GOD IN SPITE OF IT ALL
Author: Fr. Michael Byron April 21, 2019
“Then the
other disciple also went in, …and he saw and believed.” Saw what? Believed what? A dead body that
wasn’t there. A story of grave robbers
having taken him away—a story that wasn’t true. Fake news—or at least unprovable news.
What exactly
was seen and believed by those first witnesses to the resurrection? It could not possibly be anything that our
frail human senses of perception could capture or describe or photograph or
record. It was God in spite of it
all. What they saw and believed was not
anything that was strictly of this world, which is why it’s both so astonishing
and hopeful, as well as so risky and dangerous to believe.
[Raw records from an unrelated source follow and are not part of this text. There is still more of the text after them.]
/-- The context found to probe an entry is CHECKING with that entry as its target (R97). -/
theorem probing_some {s : State} {i : Index} {c : CtxNum} (h : probing s i = some c) :
    ∃ x, context s c = some x ∧ x.checking = true ∧ x.target = some i := by
  have := List.find?_some h
  cases hc : context s c with
  | none => simp [hc] at this
  | some e => simp [hc] at this; exact ⟨e, rfl, this.1, this.2⟩

/-- An entry without a probe sees no outcome GONE (R102). -/
theorem probeGone_unprobed {s : State} {i : Index} (h : Unprobed s i) : probeGone i s = s := by
  unfold probeGone; rw [probing_none h]

/-! ### Entries and contexts after an update -/

/-- The entries after a change request: the one named, and every other as it was (R8). -/
theorem entry_changeEntry (i j : Index) (new : Entry) (causes : CauseSet) (s : State) :
    entry (changeEntry i new causes s) j =
      if j = i then { new with generation := nextGeneration (entry s i) new } else entry s j := by
  by_cases h : j = i
  · subst h; simp [entry, changeEntry]
  · have : i.val ≠ j.val := fun k => h (Fin.ext k.symm)
    simp [entry, changeEntry, h, this]

/-- The contexts after one of them is set. -/
theorem context_setContext (c d : CtxNum) (x : Option Exchange) (s : State) :
    context (setContext c x s) d = if d = c then x else context s d := by
  by_cases h : d = c
  · subst h; simp [context, setContext]
  · have : c.val ≠ d.val := fun k => h (Fin.ext k.symm)
    simp [context, setContext, h, this]

/-! ### Taking a command -/

/-- A well-formed COMMAND of a ready engine is handed to its owner (R163). -/
theorem takeCommand_taken {code : Byte} {suits : Nat → Bool} {f : CommandFrame}
    {body : List Byte → State → State} {s : State} (h : Ready s) (hf : Framed code f)
    (hl : suits f.params.length = true) (h48 : f.params.length ≤ 48) :
    takeCommand code suits f body s = body f.params (accept f s) := by
  obtain ⟨h1, h2⟩ := hf
  have hm : malformed code suits f = false := by
    simp only [malformed, h1, h2, hl]
    simp
    omega
  rcases takeCommand_cases code suits f body s with
    ⟨hw, _⟩ | ⟨c, _, hc, _⟩ | ⟨_, _, hb, _⟩ | ⟨_, _, _, ht⟩
  · exact absurd hw h.1
  · exact absurd hc (h.2 c)
  · rw [hm] at hb; cases hb
  · exact ht

/-- A command taken and completed at once changes the host port alone (R163). -/
theorem finish_accept (f : CommandFrame) (st : Status) (d : List Byte) (s : State) :
    finish st d (accept f s) = completed f st d s s := by
  simp [finish, accept, completed, hostAfter]

/-! ### What the operations can do -/

/-- The end of a binding with a hold: HELD, or FREE when hold ticks is 0 (R12). -/
theorem holdEntry_cases (cause : HeldCause) (i : Index) (s : State) :
    (s.phase.params.hold = 0 ∧ holdEntry cause i s = freeEntry i s)
      ∨ (s.phase.params.hold ≠ 0 ∧ holdEntry cause i s =
          changeEntry i
            { entry s i with
              state := .held, heldCause := some cause, remaining := some s.phase.params.hold,
              dispute := Dispute.empty } causeState s) := by
  unfold holdEntry
  split
  · rename_i h; exact Or.inl ⟨h, rfl⟩
  · rename_i h; exact Or.inr ⟨h, rfl⟩

/-- The collision reason is added, counted, or nothing happens (R88, R104). -/
theorem addCollision_cases (i : Index) (s : State) :
    addCollision i s = s
      ∨ ((entry s i).live = true ∧ (entry s i).dispute.collision = false
          ∧ addCollision i s = count .collisions (changeEntry i
              { entry s i with dispute := { (entry s i).dispute with collision := true } }
              causeDispute s)) := by
  unfold addCollision
  cases hc : (entry s i).dispute.collision <;> cases hl : (entry s i).live <;> simp [hc, hl]

/-- The duplicate reason is added, or nothing happens (R100, R104). -/
theorem addDuplicate_cases (i : Index) (s : State) :
    addDuplicate i s = s
      ∨ ((entry s i).live = true ∧ (entry s i).dispute.duplicate = false
          ∧ addDuplicate i s = changeEntry i
              { entry s i with dispute := { (entry s i).dispute with duplicate := true } }
              causeDispute s) := by
  unfold addDuplicate
  cases hc : (entry s i).dispute.duplicate <;> cases hl : (entry s i).live <;> simp [hc, hl]

/-- An offer is withdrawn while its entry is RESERVED, and otherwise nothing happens (R13). -/
theorem withdraw_cases (i : Index) (s : State) :
    ((entry s i).state = .reserved ∧ withdraw i s = freeEntry i s)
      ∨ ((entry s i).state ≠ .reserved ∧ withdraw i s = s) := by
  unfold withdraw
  split
  · rename_i h; exact Or.inl ⟨h, rfl⟩
  · rename_i h; exact Or.inr ⟨h, rfl⟩

/-- What promotion leaves in the queue: a part of it from its back, whose head is taken up, or nothing,
with the transmitter IDLE (R127). -/
theorem promote_queue (q : List QueuedMessage) (s : State) :
    ((promote q s).port.queue = [] ∧ (promote q s).port.tx = .idle)
      ∨ ∃ m rest, m :: rest <:+ q ∧ (promote q s).port.queue = m :: rest
          ∧ ∃ t, t.port.queue = m :: rest ∧ promote q s = takeUp t := by
  induction q generalizing s with
  | nil => exact Or.inl ⟨rfl, rfl⟩
  | cons m rest ih =>
    unfold promote
    split
    · rcases ih (reportAll .dropped m.waiters (count .answerDrops s)) with h | ⟨n, r, hs, h⟩
      · exact Or.inl h
      · exact Or.inr ⟨n, r, hs.trans (List.suffix_cons m rest), h⟩
    · exact Or.inr ⟨m, rest, List.suffix_refl _, by simp, _, rfl, rfl⟩

/-- What an expiry event does (R26 to R30): nothing, one count-down taken without an expiry, or the
expiry of the entry's state at 1 remaining. -/
theorem expiryEvent_cases (own : Entry → Bool) (expire : Index → State → State) (i : Index)
    (s : State) :
    expiryEvent own expire i s = s
      ∨ (s.lease.owed[i] ≠ 0 ∧ (entry s i).timed = false
          ∧ expiryEvent own expire i s = takeOwed i s)
      ∨ (s.lease.owed[i] ≠ 0 ∧ (entry s i).timed = true ∧ 1 < orZero (entry s i).remaining
          ∧ expiryEvent own expire i s = lowerRemaining i (takeOwed i s))
      ∨ (s.lease.owed[i] ≠ 0 ∧ (entry s i).timed = true ∧ orZero (entry s i).remaining ≤ 1
          ∧ own (entry s i) = true ∧ expiryEvent own expire i s = expire i (takeOwed i s)) := by
  unfold expiryEvent
  by_cases h0 : s.lease.owed[i] = 0
  · exact Or.inl (by simp only [h0, if_true])
  · simp only [h0, if_false]
    cases ht : (entry s i).timed with
    | false => exact Or.inr (Or.inl ⟨h0, rfl, by simp⟩)
    | true =>
      by_cases h1 : 1 < orZero (entry s i).remaining
      · exact Or.inr (Or.inr (Or.inl ⟨h0, rfl, h1, by simp [h1]⟩))
      · cases ho : own (entry s i) with
        | true => exact Or.inr (Or.inr (Or.inr ⟨h0, rfl, Nat.not_lt.1 h1, rfl, by simp [h1]⟩))
        | false => exact Or.inl (by simp [h1])

/-- What resolution does from step 2 on (R77 to R79): nothing for an IDLE context, a refusal that
reserves nothing, or an offer of an entry that is its target or was allocated. -/
theorem resolveTerms_cases (c : CtxNum) (s : State) :
    (context s c = none ∧ resolveTerms c s = s)
      ∨ (∃ r, (r = .noClass ∨ r = .noAddress ∨ r = .retry)
          ∧ resolveTerms c s = closeRefused c .join r s)
      ∨ resolveTerms c s = closeRefused c .join .tableFull (setPart partTableFull s)
      ∨ ∃ x cls a i t, context s c = some x
          ∧ chosenClass s.phase.params { x with target := settledTarget s x } = some cls
          ∧ chosenAddress s (settledTarget s x) x.hint = some a
          ∧ joinEntry s (settledTarget s x) = some (i, t)
          ∧ (addressHeldByOther t a i || identityHeldByOther t x.identity i) = false
          ∧ resolveTerms c s =
            reserveAndOffer c { x with target := settledTarget s x } i a cls
              (chosenWindow s.phase.params x cls)
              (clampLease s.phase.params x.requestedLease x.leaseCap) t := by
  unfold resolveTerms
  cases hx : context s c with
  | none => exact Or.inl ⟨rfl, rfl⟩
  | some x =>
    right
    cases hc : chosenClass s.phase.params { x with target := settledTarget s x } with
    | none => exact Or.inl ⟨.noClass, Or.inl rfl, by simp only [hc]⟩
    | some cls =>
      cases ha : chosenAddress s (settledTarget s x) x.hint with
      | none => exact Or.inl ⟨.noAddress, Or.inr (Or.inl rfl), by simp only [hc, ha]⟩
      | some a =>
        cases hj : joinEntry s (settledTarget s x) with
        | none => exact Or.inr (Or.inl (by simp only [hc, ha, hj]))
        | some it =>
          obtain ⟨i, t⟩ := it
          cases hh : (addressHeldByOther t a i || identityHeldByOther t x.identity i) with
          | true =>
            exact Or.inl ⟨.retry, Or.inr (Or.inr rfl), by simp only [hc, ha, hj, hh, if_true]⟩
          | false =>
            refine Or.inr (Or.inr ⟨x, cls, a, i, t, rfl, hc, ha, hj, hh, ?_⟩)
            simp only [hc, ha, hj, hh]
            rfl

/-- What recording a supersession does (R103): the holder of a live binding whose entry is RESERVED
afterwards is noted there, and otherwise nothing happens. -/
theorem noteSuperseded_cases (i : Index) (s t : State) :
    noteSuperseded i s t = t
      ∨ ∃ holder, (entry s i).incarnation = some holder ∧ (entry s i).live = true
          ∧ (entry t i).state = .reserved
          ∧ noteSuperseded i s t =
            withEntry i { entry t i with superseded := some ⟨holder, false⟩ } t := by
  unfold noteSuperseded
  cases hh : (entry s i).incarnation with
  | none => exact Or.inl rfl
  | some holder =>
    by_cases h : (entry s i).live = true ∧ (entry t i).state = .reserved
    · exact Or.inr ⟨holder, rfl, h.1, h.2, by simp only [if_pos h]; rfl⟩
    · exact Or.inl (by simp only [if_neg h])

/-- A holder's record, late or not, by its incarnation. -/
theorem superseded_holder {r : Option Superseded} {holder : Word16} :
    r.map Superseded.holder = some holder ↔ ∃ late, r = some ⟨holder, late⟩ := by
  rcases r with _ | ⟨h, l⟩ <;> simp

/-- The KEEP of a late holder, in the terms of claims (R103). -/
theorem fromLateHolder_iff {i : Index} {k : KeepFields} {s : State}
    (h : (entry s i).identity = some k.identity) :
    fromLateHolder i k s = true ↔ LostBy s i k.identity k.incarnation true := by
  simp [fromLateHolder, LostBy, h]

/-- What is forgotten as a holder's next KEEP is taken, in the terms of claims (R103). -/
theorem forgetLoss_eq (k : KeepFields) (s : State) :
    forgetLoss k s = keepMet k.identity k.incarnation s := by
  have h : Entry.forgetting k.identity k.incarnation
      = fun e => if decide (e.identity = some k.identity
          ∧ ∃ late, e.superseded = some ⟨k.incarnation, late⟩) = true
        then { e with superseded := none } else e := by
    funext e
    simp only [Entry.forgetting, superseded_holder, decide_eq_true_eq]
  unfold forgetLoss keepMet
  rw [h]

/-- A KEEP that is taken leaves of every entry all but the record of its holder's loss (R103). -/
theorem entry_forgetLoss (k : KeepFields) (s : State) (i : Index) :
    entry (forgetLoss k s) i = Entry.forgetting k.identity k.incarnation (entry s i) := by
  simp [entry, forgetLoss]

/-- Everything that a REPLY under no probe can record: the holder's answer was late (R103). -/
theorem noteLateReply_cases (i : Index) (p : List Byte) (s : State) :
    (noteLateReply i p s = s ∧ ∀ late, ¬ LostBy s i (payloadIdentity p) (word16At p 8) late)
      ∨ ∃ late, LostBy s i (payloadIdentity p) (word16At p 8) late
          ∧ noteLateReply i p s =
            withEntry i { entry s i with superseded := some ⟨word16At p 8, true⟩ } s := by
  unfold noteLateReply
  simp only [superseded_holder]
  split
  next h =>
    obtain ⟨hx, late, hl⟩ := h
    exact Or.inr ⟨late, ⟨hx, hl⟩, rfl⟩
  next h => exact Or.inl ⟨rfl, fun late hl => h ⟨hl.1, late, hl.2⟩⟩

/-! ### The terms of claims -/

/-- A change request in the terms of claims: the entry with its generation, and the causes (R8). -/
theorem changeEntry_eq (i : Index) (new : Entry) (causes : CauseSet) (s : State) :
    changeEntry i new causes s =
      withCauses i causes
        (withEntry i { new with generation := nextGeneration (entry s i) new } s) := rfl

/-- A change of a tracked field advances the generation (R6). -/
theorem nextGeneration_changed {old new : Entry} (h : old.tracked ≠ new.tracked) :
    nextGeneration old new = old.generation + 1 := by
  unfold nextGeneration; rw [if_neg h]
To be possessed of Easter faith—which is
always God’s gift and not our achievement—is to be able to see God in spite of
it all. It is to see what is invisible,
and to believe what can seem incredible.
An empty
tomb is no forensic proof of resurrection. But for people of faith, it is the reason to hold fast to faith in
God. What do we make of what we
literally cannot see? It is one thing to
see an empty tomb and to announce that someone has moved the corpse. It is something very different to see an
empty tomb and to announce that the dead man is alive again.
And in
drawing all this forward to the year 2019, it is one thing to look out over the
state of our church, our world, our politics, our discourse—to notice what is
missing (and there’s a lot that is missing) and to announce that God isn’t here
among us anymore. In many ways that’s
the far easier conclusion.
It is
something very different to survey all of that same data and to conclude that
God is freshly alive right in the midst of what can seem to be so much decay,
so much absence, so much evil—God present as a life force greater than all of
it. We don’t get there without Easter
faith. And I presume that we don’t find
our way to church here on this most holy night/morning without a good dose of
it.
So even as
we remember gratefully the astonishing faith of those first apostles who looked
squarely into the abyss of loss and absence, and came away pronouncing
resurrection, let us dedicate ourselves to the very same mission—to announce to
a very weary church and country and planet that what we cannot yet see or hear
with our senses is that which is the very deepest truth of our existence. That is faith’s gift. Let us be the heralds of Easter hope, Easter
joy, especially when others find it hard to imagine. (Our catechumens and candidates, those good
and brave prophets among us, are among our best examples in how to do that
well!)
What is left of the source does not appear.